## ASSIGNMENT
Go through the entries below and print, exactly, the lines starting at the one with "-- ==== Sys2Proof/Laws/State.lean" and ending at the one with "namespace Sys2Proof.Machine", keeping both ends and no others.

Saved data entries:
= = = = =
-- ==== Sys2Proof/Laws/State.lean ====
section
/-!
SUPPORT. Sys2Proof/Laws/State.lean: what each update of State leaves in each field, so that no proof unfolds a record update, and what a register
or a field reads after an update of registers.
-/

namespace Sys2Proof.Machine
= = = = =
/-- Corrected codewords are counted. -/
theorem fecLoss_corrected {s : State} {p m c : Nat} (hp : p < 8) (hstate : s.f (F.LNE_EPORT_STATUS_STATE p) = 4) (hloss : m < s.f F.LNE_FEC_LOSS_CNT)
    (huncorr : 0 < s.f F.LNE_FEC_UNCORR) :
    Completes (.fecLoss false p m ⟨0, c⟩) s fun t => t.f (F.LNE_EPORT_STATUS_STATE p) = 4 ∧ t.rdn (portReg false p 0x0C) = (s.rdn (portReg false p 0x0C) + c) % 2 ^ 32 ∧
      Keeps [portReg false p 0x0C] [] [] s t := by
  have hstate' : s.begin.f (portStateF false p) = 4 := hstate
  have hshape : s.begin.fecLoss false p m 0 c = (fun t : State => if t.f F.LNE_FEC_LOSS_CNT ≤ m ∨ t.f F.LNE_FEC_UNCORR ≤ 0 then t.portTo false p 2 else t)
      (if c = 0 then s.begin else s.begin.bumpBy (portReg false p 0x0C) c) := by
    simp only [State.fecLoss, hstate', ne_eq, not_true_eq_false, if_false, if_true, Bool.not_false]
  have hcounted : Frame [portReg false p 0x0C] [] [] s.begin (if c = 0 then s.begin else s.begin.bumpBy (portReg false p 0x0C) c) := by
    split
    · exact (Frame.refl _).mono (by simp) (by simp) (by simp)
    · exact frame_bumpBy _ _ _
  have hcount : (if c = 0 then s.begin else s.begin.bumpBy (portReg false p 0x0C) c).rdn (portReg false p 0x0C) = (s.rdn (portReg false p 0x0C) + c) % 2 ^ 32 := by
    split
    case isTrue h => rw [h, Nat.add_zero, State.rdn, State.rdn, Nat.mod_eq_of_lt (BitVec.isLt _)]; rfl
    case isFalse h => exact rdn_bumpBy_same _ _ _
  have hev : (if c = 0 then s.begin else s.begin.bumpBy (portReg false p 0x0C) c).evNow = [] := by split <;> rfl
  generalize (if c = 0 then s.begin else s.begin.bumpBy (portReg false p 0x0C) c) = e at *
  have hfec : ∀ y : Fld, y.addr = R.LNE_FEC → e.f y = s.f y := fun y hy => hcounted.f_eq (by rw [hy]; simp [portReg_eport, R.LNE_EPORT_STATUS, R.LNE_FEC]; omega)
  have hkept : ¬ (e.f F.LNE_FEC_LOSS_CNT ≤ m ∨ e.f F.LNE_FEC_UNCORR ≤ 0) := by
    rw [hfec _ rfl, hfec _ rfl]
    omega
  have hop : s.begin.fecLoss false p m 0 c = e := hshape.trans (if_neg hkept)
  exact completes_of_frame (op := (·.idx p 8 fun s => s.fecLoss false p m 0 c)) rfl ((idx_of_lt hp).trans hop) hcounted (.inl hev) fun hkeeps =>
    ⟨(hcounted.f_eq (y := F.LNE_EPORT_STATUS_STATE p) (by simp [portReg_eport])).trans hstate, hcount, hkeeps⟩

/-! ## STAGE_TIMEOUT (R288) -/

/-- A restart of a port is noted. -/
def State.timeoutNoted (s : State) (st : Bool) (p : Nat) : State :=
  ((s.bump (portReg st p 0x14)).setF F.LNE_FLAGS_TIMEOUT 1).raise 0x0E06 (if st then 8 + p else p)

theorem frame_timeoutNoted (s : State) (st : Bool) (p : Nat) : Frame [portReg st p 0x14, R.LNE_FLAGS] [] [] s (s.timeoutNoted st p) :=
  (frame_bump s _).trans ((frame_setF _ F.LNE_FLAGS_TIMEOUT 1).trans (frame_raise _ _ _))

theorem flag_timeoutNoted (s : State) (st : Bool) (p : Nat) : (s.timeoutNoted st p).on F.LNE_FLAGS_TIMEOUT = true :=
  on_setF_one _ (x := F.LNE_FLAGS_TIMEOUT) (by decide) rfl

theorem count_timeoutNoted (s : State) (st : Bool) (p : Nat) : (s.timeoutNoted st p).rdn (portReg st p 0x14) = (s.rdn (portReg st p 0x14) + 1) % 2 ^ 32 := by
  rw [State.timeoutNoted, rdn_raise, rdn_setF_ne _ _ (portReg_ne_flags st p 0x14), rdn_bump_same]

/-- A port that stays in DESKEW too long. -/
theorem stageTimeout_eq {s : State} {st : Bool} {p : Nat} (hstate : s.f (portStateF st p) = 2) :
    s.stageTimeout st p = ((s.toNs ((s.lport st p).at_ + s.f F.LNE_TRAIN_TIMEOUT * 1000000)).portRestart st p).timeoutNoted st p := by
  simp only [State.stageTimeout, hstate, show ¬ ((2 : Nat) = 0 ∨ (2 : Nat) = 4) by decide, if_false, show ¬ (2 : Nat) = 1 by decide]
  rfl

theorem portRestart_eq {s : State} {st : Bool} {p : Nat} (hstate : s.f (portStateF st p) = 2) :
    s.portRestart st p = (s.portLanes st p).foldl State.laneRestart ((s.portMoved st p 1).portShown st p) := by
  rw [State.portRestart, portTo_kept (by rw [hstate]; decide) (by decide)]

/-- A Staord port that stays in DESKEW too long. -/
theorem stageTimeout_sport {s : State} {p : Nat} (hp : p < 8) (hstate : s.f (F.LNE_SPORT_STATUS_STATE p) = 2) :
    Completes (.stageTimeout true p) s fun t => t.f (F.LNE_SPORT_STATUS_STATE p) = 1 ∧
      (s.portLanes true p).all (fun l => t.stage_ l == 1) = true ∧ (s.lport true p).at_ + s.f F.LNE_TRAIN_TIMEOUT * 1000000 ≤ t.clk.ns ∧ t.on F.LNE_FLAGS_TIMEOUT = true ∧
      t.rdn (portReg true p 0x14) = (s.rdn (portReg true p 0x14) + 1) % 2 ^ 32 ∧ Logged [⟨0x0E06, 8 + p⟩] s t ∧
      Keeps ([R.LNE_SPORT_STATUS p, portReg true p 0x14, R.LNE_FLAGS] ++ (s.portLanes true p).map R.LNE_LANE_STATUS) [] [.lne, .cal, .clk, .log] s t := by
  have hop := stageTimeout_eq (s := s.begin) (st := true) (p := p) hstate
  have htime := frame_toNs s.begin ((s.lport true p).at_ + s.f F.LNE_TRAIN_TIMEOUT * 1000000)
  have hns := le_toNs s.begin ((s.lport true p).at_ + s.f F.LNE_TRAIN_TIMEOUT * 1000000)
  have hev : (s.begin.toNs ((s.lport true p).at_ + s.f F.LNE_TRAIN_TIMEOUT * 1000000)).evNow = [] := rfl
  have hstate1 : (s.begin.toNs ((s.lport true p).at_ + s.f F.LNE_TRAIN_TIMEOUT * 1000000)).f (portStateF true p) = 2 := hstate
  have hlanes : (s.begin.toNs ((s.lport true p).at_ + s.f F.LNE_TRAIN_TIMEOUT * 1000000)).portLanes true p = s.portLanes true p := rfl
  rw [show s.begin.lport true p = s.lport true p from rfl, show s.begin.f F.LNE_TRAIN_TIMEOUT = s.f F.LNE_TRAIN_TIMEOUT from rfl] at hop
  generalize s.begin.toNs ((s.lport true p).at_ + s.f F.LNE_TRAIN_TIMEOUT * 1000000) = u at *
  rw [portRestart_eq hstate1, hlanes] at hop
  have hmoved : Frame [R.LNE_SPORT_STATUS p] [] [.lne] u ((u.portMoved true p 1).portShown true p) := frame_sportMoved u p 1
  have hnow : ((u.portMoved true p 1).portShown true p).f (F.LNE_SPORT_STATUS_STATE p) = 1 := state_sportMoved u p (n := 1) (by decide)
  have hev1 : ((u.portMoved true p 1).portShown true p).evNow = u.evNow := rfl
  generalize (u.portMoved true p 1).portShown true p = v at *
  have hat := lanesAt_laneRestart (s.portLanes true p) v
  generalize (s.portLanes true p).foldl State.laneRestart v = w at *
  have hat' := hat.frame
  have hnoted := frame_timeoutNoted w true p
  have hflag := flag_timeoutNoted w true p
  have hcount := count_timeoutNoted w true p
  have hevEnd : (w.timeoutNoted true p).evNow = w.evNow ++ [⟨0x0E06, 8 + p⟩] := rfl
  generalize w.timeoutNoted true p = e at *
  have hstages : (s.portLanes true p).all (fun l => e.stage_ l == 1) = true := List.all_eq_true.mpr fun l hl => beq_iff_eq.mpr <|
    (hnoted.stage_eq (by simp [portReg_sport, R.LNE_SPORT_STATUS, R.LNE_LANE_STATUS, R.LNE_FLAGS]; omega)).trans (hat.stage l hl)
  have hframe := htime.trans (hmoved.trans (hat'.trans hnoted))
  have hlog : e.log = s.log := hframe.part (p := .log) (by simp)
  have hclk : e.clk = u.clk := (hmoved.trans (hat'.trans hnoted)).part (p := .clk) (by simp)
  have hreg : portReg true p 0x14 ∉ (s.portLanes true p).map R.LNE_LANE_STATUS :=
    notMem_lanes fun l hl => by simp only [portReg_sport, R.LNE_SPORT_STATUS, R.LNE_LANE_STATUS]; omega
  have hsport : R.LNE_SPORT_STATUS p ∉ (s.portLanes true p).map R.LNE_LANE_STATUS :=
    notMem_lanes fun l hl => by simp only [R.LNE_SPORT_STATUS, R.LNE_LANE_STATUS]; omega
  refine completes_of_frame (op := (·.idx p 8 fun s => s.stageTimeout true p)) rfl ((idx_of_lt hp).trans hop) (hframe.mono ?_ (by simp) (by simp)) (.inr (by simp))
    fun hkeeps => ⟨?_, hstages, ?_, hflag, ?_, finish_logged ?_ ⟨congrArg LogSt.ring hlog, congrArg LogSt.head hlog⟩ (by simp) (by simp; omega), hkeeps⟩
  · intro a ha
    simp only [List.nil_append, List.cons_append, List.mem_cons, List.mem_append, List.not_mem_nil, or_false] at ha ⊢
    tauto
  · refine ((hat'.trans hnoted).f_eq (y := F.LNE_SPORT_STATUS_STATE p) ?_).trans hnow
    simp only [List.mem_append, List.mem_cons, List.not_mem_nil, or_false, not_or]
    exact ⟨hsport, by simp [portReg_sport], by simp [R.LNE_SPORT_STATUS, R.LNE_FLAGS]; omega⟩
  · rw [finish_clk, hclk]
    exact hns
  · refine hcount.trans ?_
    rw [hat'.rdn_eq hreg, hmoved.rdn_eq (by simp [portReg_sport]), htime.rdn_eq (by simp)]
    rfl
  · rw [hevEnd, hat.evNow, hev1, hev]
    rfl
= = = = =
## PROBLEM SOLUTION
-- ==== Sys2Proof/Laws/State.lean ====
section
/-!
SUPPORT. Sys2Proof/Laws/State.lean: what each update of State leaves in each field, so that no proof unfolds a record update, and what a register
or a field reads after an update of registers.
-/

namespace Sys2Proof.Machine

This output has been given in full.